If you wanted to set grains using salt-call or remote execution to modify your state run behavior, see the highstate killswitch example I recently posted.

This pattern offers a lot of flexibility, especially for caching expensive calls that would normally occur every run when using Python based grains, or the analogous equivalent in other systems.

This pattern can also be combined with another Salt pattern I call the Returner/External Pillar model. I’ll cover that in a followup post in the future.

A SaltStack Highstate Killswitch

On rare occasion it’s necessary to debug a condition on a system by making temporary changes to the running system. If you’re using config management, especially as part of your deployment process, it’s necessary to disable it so that your temporary changes won’t be reset. salt-call doesn’t natively have a mechanism for this like Puppet does (puppet agent –disable; puppet agent –enable). It’s possible to do this yourself, though.

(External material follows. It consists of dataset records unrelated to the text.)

/-- The bytes of a berth set. -/
def setBytes8 (m : BitVec 48) : List Byte := leBytes 8 m.toNat

/-- The command does no more than read, so that Pilot may issue it at level L1 (R328). -/
def levelOne (code : Nat) (q : List Byte) : Bool :=
  [0x0101, 0x0102, 0x0205, 0x0304, 0x0403, 0x0503, 0x0601, 0x0602, 0x0607, 0x0705, 0x0801, 0x0803, 0x0905, 0x0A02, 0x0B01].contains code
    || (code = 0x0501 && leAt q 3 1 % 2 = 0)

namespace State

/-! ### Acceptance and start (R301, R303, R327, R328) -/

/-- The command tag area marks the command as started. -/
def start (s : State) (o : Origin) : State :=
  { s with tags := s.tags.map (fun (t : TagEntry) => if t.origin = o then { t with started := true } else t) }

/-- A fence holds the command back (R303). -/
def heldBack (s : State) (e : TagEntry) : Bool :=
  s.tags.any (fun (x : TagEntry) => x.origin.path = e.origin.path && !x.done && decide (x.order < e.order) && (e.fence || x.fence))

/-- Tags in use on a path. -/
def tagsOn (s : State) (p : CmdPath) : Nat := (s.tags.filter (fun (t : TagEntry) => t.origin.path = p)).length

/-- Why a command takes no tag (R301, R327, R328). -/
def tagBar (s : State) (o : Origin) : Option Status := match o.path with
  | .pilot => if 4 ≤ s.tagsOn .pilot then some .noResource else none
  | .tunnel =>
    if s.freeTags = 0 then some .noResource
    else if s.tagUsed o.tag then some .tagInUse
    else if 8 ≤ s.tagsOn .tunnel then some .noResource
    else none
  | .link _ => if s.freeTags = 0 then some .noResource else if s.tagUsed o.tag then some .tagInUse else none

/-- The answer to a command that takes no tag. -/
def noTag (s : State) (o : Origin) (code : Nat) (st : Status) : State := match o.path with
  | .pilot => s.say [.err st, .prompt s.pilot.level]
  | _ => s.tagReject o code st

/-- The command that a row runs, with its payload; none when it is held back by a fence or takes no tag. -/
def takeCmd (s : State) (o : Origin) (code : Nat) (p : List Byte) : State × Option (List Byte) :=
  match s.tags.find? (fun (t : TagEntry) => t.origin = o && t.code = code && !t.started && !t.done) with
  | some e => if s.heldBack e then (s, none) else (s.start o, some (e.payload.getD p))
  | none =>
    if 4096 ≤ o.tag then (s, none)
    else match s.tagBar o with
      | some st => (s.noTag o code st, none)
      | none =>
        let s := s.enterTag o code false (some p) s.now
        if s.tags.any (fun (t : TagEntry) => t.origin = o && s.heldBack t) then (s, none) else (s.start o, some p)

/-- The issuing path forbids the command (R313 check 6, R327, R328). -/
def pathBars (s : State) (o : Origin) (code : Nat) (q : List Byte) : Bool := match o.path with
  | .link _ => false
  | .tunnel => code = 0x0A03
  | .pilot =>
    let level := ((s.tags.find? (fun (t : TagEntry) => t.origin = o)).map (fun (t : TagEntry) => t.level)).getD s.pilot.level
    code = 0x0A03 || decide (level < (if levelOne code q then 1 else 2))

/-- A command runs: the checks of R313 from the length on, in order; then its effect. -/
def runCmd (s : State) (o : Origin) (code : Nat) (p : List Byte) (checks : State → List Byte → List Check)
    (go : State → List Byte → State) : State :=
  match s.takeCmd o code p with
  | (s, none) => s
  | (s, some q) => match firstBad (checks s q ++ [(s.pathBars o code q, .notPermitted)]) with
    | some st => s.respond o code st
    | none => go s q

This requires that you’re using the failhard option in your configuration, that you’re using the 2014.7 (Helium) or above release, and also assumes you have some base state that is always included and is always included first.

First add two states:

highstate/enable.sls:

Ensure highstate is enabled:
  grains.present:
    - name: highstate_disabled
    - value: False

highstate/disable.sls:

Ensure highstate is disabled:
  grains.present:
    - name: highstate_disabled
    - value: True

In your base state:

{% if salt['grains.get']('highstate_disabled', False) %}
Exit if highstate is disabled:
  test.fail_without_changes:
    - name: "Salt highstate is disabled. To re-enable, call 'salt-call state.sls highstate.enable'."
{% endif %}

Now, let’s test it!

# salt-call state.sls highstate.disable
local:
  Name: highstate_disabled - Function: grains.present - Result: Changed

Summary
------------
Succeeded: 1 (changed=1)
Failed:    0
------------
Total states run:     1

# salt-call state.highstate
local:
----------
          ID: Exit if highstate is disabled
    Function: test.fail_without_changes
        Name: Salt highstate is disabled. To re-enable, call 'salt-call state.sls highstate.enable'.
      Result: False
     Comment: Failure!
     Started: 00:42:20.384504
     Duration: 1 ms
     Changes:

Summary
------------
Succeeded: 0
Failed:    1
------------
Total states run:     1

# salt-call state.sls highstate.enable
local:
  Name: highstate_disabled - Function: grains.present - Result: Changed

Summary
------------
Succeeded: 1 (changed=1)
Failed:    0
------------
Total states run:     1

# salt-call state.highstate
local:

Summary
------------
Succeeded: 0
Failed:    0
------------
Total states run:     0

Note in the above that I’m using a couple settings that make my output strange:

# Show terse output for successful states and full output for failures.
state_output: mixed

# Only show changes
state_verbose: False

So, a run that doesn’t change anything will show that it didn’t run anything. Total states run: 0 is a successful highstate run in that situation.

Something to note about this solution is that it will only disable highstate and may not disable state.sls, state.template, or other state calls, if the initial state isn’t included. This obviously won’t disable any other module call either.